Numpy arrays also support slicing and other more advanced forms of
indexing. For example, the expression b[1:4] will yield:
In [35]: b[1:4]
array([[ 16, 25, 36, 49],
[ 64, 81, 100, 121],
[144, 169, 196, 225]])
rows 1, 2, and 3 from b. The expression, b[1:4, 2:4] will
yield columns 2 and 3 from rows 1, 2, and 3 of b:
In [36]: b[1:4, 2:4]
array([[ 36, 49],
[100, 121],
[196, 225]])
As with slicing and lists, a colon (:) can be used to indicate
that you wish to include all the indices in a particular dimension.
For example, b[:,2:4] will yield a slice of b with columns 2
and 3 from all the rows.
In addition to slicing, you can also specifies a list of indices as an
index. For example, the expression: b[:, [1,3]] will yield
columns 1 and 3 from b:
In [37]: b[:, [1,3]]
array([[ 1, 9],
[ 25, 49],
[ 81, 121],
[169, 225],
[289, 361],
[441, 529]])
One thing to keep in mind with Numpy arrays, you will lose a dimension if you specify a single column or row as an index.
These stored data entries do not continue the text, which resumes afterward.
-- ==== Sys2Proof/Machine/RotateShift.lean ====
section
/-! DEFINITION. Rotates and shifts (46_rotate_shift.md R382 to R415). -/

namespace Sys2Proof.Machine

/-- `RLCA` (46_rotate_shift.md R382). -/
def execRlca (s : State) : Result := done 4 (rotateA rlc8 s)

/-- `RLA` (46_rotate_shift.md R383). -/
def execRla (s : State) : Result := done 4 (rotateA (rl8 s.cpu.f.c) s)

/-- `RRCA` (46_rotate_shift.md R384). -/
def execRrca (s : State) : Result := done 4 (rotateA rrc8 s)

/-- `RRA` (46_rotate_shift.md R385). -/
def execRra (s : State) : Result := done 4 (rotateA (rr8 s.cpu.f.c) s)

/-- `RLC r` (46_rotate_shift.md R386). -/
def execRlcR (dst : Reg8) (s : State) : Result := done 8 (modifyReg dst (shiftOp rlc8) s)

/-- `RLC (HL)` (46_rotate_shift.md R387). -/
def execRlcAtHL (s : State) : Result := done 15 (modifyAt (hl s) (shiftOp rlc8) s)

/-- `RLC (IX+d)` (46_rotate_shift.md R388). -/
def execRlcAtIX (disp : Byte) (s : State) : Result := done 23 (modifyAt (eaIX s disp) (shiftOp rlc8) s)

/-- `RLC (IY+d)` (46_rotate_shift.md R389). -/
def execRlcAtIY (disp : Byte) (s : State) : Result := done 23 (modifyAt (eaIY s disp) (shiftOp rlc8) s)

/-- `RL r` (46_rotate_shift.md R390). -/
def execRlR (dst : Reg8) (s : State) : Result := done 8 (modifyReg dst (shiftOp (rl8 s.cpu.f.c)) s)

/-- `RL (HL)` (46_rotate_shift.md R391). -/
def execRlAtHL (s : State) : Result := done 15 (modifyAt (hl s) (shiftOp (rl8 s.cpu.f.c)) s)

/-- `RL (IX+d)` (46_rotate_shift.md R392). -/
def execRlAtIX (disp : Byte) (s : State) : Result := done 23 (modifyAt (eaIX s disp) (shiftOp (rl8 s.cpu.f.c)) s)

/-- `RL (IY+d)` (46_rotate_shift.md R393). -/
def execRlAtIY (disp : Byte) (s : State) : Result := done 23 (modifyAt (eaIY s disp) (shiftOp (rl8 s.cpu.f.c)) s)

/-- `RRC r` (46_rotate_shift.md R394). -/
def execRrcR (dst : Reg8) (s : State) : Result := done 8 (modifyReg dst (shiftOp rrc8) s)

/-- `RRC (HL)` (46_rotate_shift.md R395). -/
def execRrcAtHL (s : State) : Result := done 15 (modifyAt (hl s) (shiftOp rrc8) s)

/-- `RRC (IX+d)` (46_rotate_shift.md R396). -/
def execRrcAtIX (disp : Byte) (s : State) : Result := done 23 (modifyAt (eaIX s disp) (shiftOp rrc8) s)

/-- `RRC (IY+d)` (46_rotate_shift.md R397). -/
def execRrcAtIY (disp : Byte) (s : State) : Result := done 23 (modifyAt (eaIY s disp) (shiftOp rrc8) s)

/-- `RR r` (46_rotate_shift.md R398). -/
def execRrR (dst : Reg8) (s : State) : Result := done 8 (modifyReg dst (shiftOp (rr8 s.cpu.f.c)) s)

/-- `RR (HL)` (46_rotate_shift.md R399). -/
def execRrAtHL (s : State) : Result := done 15 (modifyAt (hl s) (shiftOp (rr8 s.cpu.f.c)) s)

/-- `RR (IX+d)` (46_rotate_shift.md R400). -/
def execRrAtIX (disp : Byte) (s : State) : Result := done 23 (modifyAt (eaIX s disp) (shiftOp (rr8 s.cpu.f.c)) s)

/-- `RR (IY+d)` (46_rotate_shift.md R401). -/
def execRrAtIY (disp : Byte) (s : State) : Result := done 23 (modifyAt (eaIY s disp) (shiftOp (rr8 s.cpu.f.c)) s)

/-- `SLA r` (46_rotate_shift.md R402). -/
def execSlaR (dst : Reg8) (s : State) : Result := done 8 (modifyReg dst (shiftOp sla8) s)

/-- `SLA (HL)` (46_rotate_shift.md R403). -/
def execSlaAtHL (s : State) : Result := done 15 (modifyAt (hl s) (shiftOp sla8) s)

/-- `SLA (IX+d)` (46_rotate_shift.md R404). -/
def execSlaAtIX (disp : Byte) (s : State) : Result := done 23 (modifyAt (eaIX s disp) (shiftOp sla8) s)

/-- `SLA (IY+d)` (46_rotate_shift.md R405). -/
def execSlaAtIY (disp : Byte) (s : State) : Result := done 23 (modifyAt (eaIY s disp) (shiftOp sla8) s)

/-- `SRA r` (46_rotate_shift.md R406). -/
def execSraR (dst : Reg8) (s : State) : Result := done 8 (modifyReg dst (shiftOp sra8) s)

/-- `SRA (HL)` (46_rotate_shift.md R407). -/
def execSraAtHL (s : State) : Result := done 15 (modifyAt (hl s) (shiftOp sra8) s)

/-- `SRA (IX+d)` (46_rotate_shift.md R408). -/
def execSraAtIX (disp : Byte) (s : State) : Result := done 23 (modifyAt (eaIX s disp) (shiftOp sra8) s)

/-- `SRA (IY+d)` (46_rotate_shift.md R409). -/
def execSraAtIY (disp : Byte) (s : State) : Result := done 23 (modifyAt (eaIY s disp) (shiftOp sra8) s)

/-- `SRL r` (46_rotate_shift.md R410). -/
def execSrlR (dst : Reg8) (s : State) : Result := done 8 (modifyReg dst (shiftOp srl8) s)

/-- `SRL (HL)` (46_rotate_shift.md R411). -/
def execSrlAtHL (s : State) : Result := done 15 (modifyAt (hl s) (shiftOp srl8) s)

/-- `SRL (IX+d)` (46_rotate_shift.md R412). -/
def execSrlAtIX (disp : Byte) (s : State) : Result := done 23 (modifyAt (eaIX s disp) (shiftOp srl8) s)

/-- `SRL (IY+d)` (46_rotate_shift.md R413). -/
def execSrlAtIY (disp : Byte) (s : State) : Result := done 23 (modifyAt (eaIY s disp) (shiftOp srl8) s)

/-- The nibbles `hi[3:0] : lo[3:0]` as one byte. -/
def nibbles (hi lo : Byte) : Byte := hi.extractLsb' 0 4 ++ lo.extractLsb' 0 4

/-- `RLD` (46_rotate_shift.md R414). -/
def execRld (s : State) : Result :=
  let (v, s) := read8 (hl s) s
  let a := s.cpu.a
  let s := write8 (hl s) (nibbles v a) s
  let a' := nibbles (a >>> 4) (v >>> 4)
  done 18 (setFlags (byteFlags a' (parity8 a')) (setA a' s))

/-- `RRD` (46_rotate_shift.md R415). -/
def execRrd (s : State) : Result :=
  let (v, s) := read8 (hl s) s
  let a := s.cpu.a
  let s := write8 (hl s) (nibbles a (v >>> 4)) s
  let a' := nibbles (a >>> 4) v
  done 18 (setFlags (byteFlags a' (parity8 a')) (setA a' s))

end Sys2Proof.Machine
end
For example, notice that the results of the following two expressions are both one-dimensional arrays:
In [38]: b[1,:]
Out[38]: array([16, 25, 36, 49])
In [39]: b[:,1]
Out[39]: array([ 1, 25, 81, 169, 289, 441])
If you wish to retain the dimension, you can use list indexing:
In [40]: b[:,[1]]
Out[40]:
array([[ 1],
[ 25],
[ 81],
[169],
[289],
[441]])
In [41]: b[[1], :]
Out[41]: array([[16, 25, 36, 49]])
Task 2: Write expressions to extract the following subarrays of b,
which is defined for you in lab6.py:
- rows 0, 1, and 2.
- rows 0, 1, and 5
- columns 0, 1, and 2
- columns 0, 1, and 3
- columns 0, 1, and 2 from rows 2 and 3.
Task 3: We have imported the linear_regression function from PA #5
in lab6.py. Write code to call linear_regression using
columns 2 (RODENTS) and 3 (GARBAGE) as the value for X and column
7 (CRIME_TOTALS) as the value for Y. This function expects a
two-dimensional numpy array for the value of X and a
one-dimensional numpy array for the value of Y.
Hint: you can do this task in a single line of code.
The result should be:
array([ 141.5257303 , 0.54039996, 16.43439557])
Task 4: Write code to call linear_regression using column 0
(GRAFFITI) as the value for X and column 7 (CRIME_TOTALS) as the
value for Y.
The result should be:
array([ 1.07474236e+03, 5.60420145e-01])
Other useful operations¶
You can find the number of dimensions, shape, and the number of
elements in a numpy array using the ndim, shape and size
properties respectively.
In [42]: b.ndim
Out[42]: 2
In [43]: b.shape
Out[43]: (6, 4)
In [44]: b.size
Out[44]: 24
As noted above, you can compute the mean of the elements using the
mean method.
In [54]: b.mean()
Out[54]: 180.16666666666666
You can also compute the per-column mean and the per-row mean using the mean method by specifying an axis, where 0 is the column axis and 1 is the row axis:
In [55]: b.mean(0)
Out[55]: array([ 146.66666667, 167.66666667, 190.66666667, 215.66666667])
In [56]: b.mean(1)
Out[56]: array([ 3.5, 31.5, 91.5, 183.5, 307.5, 463.5])
When Finished¶
When finished with the lab please check in your work (assuming you are inside the lab directory):
git add lab6.py
git commit -m "Finished with lab6"
git push
No, we’re not grading this, we just want to look for common errors.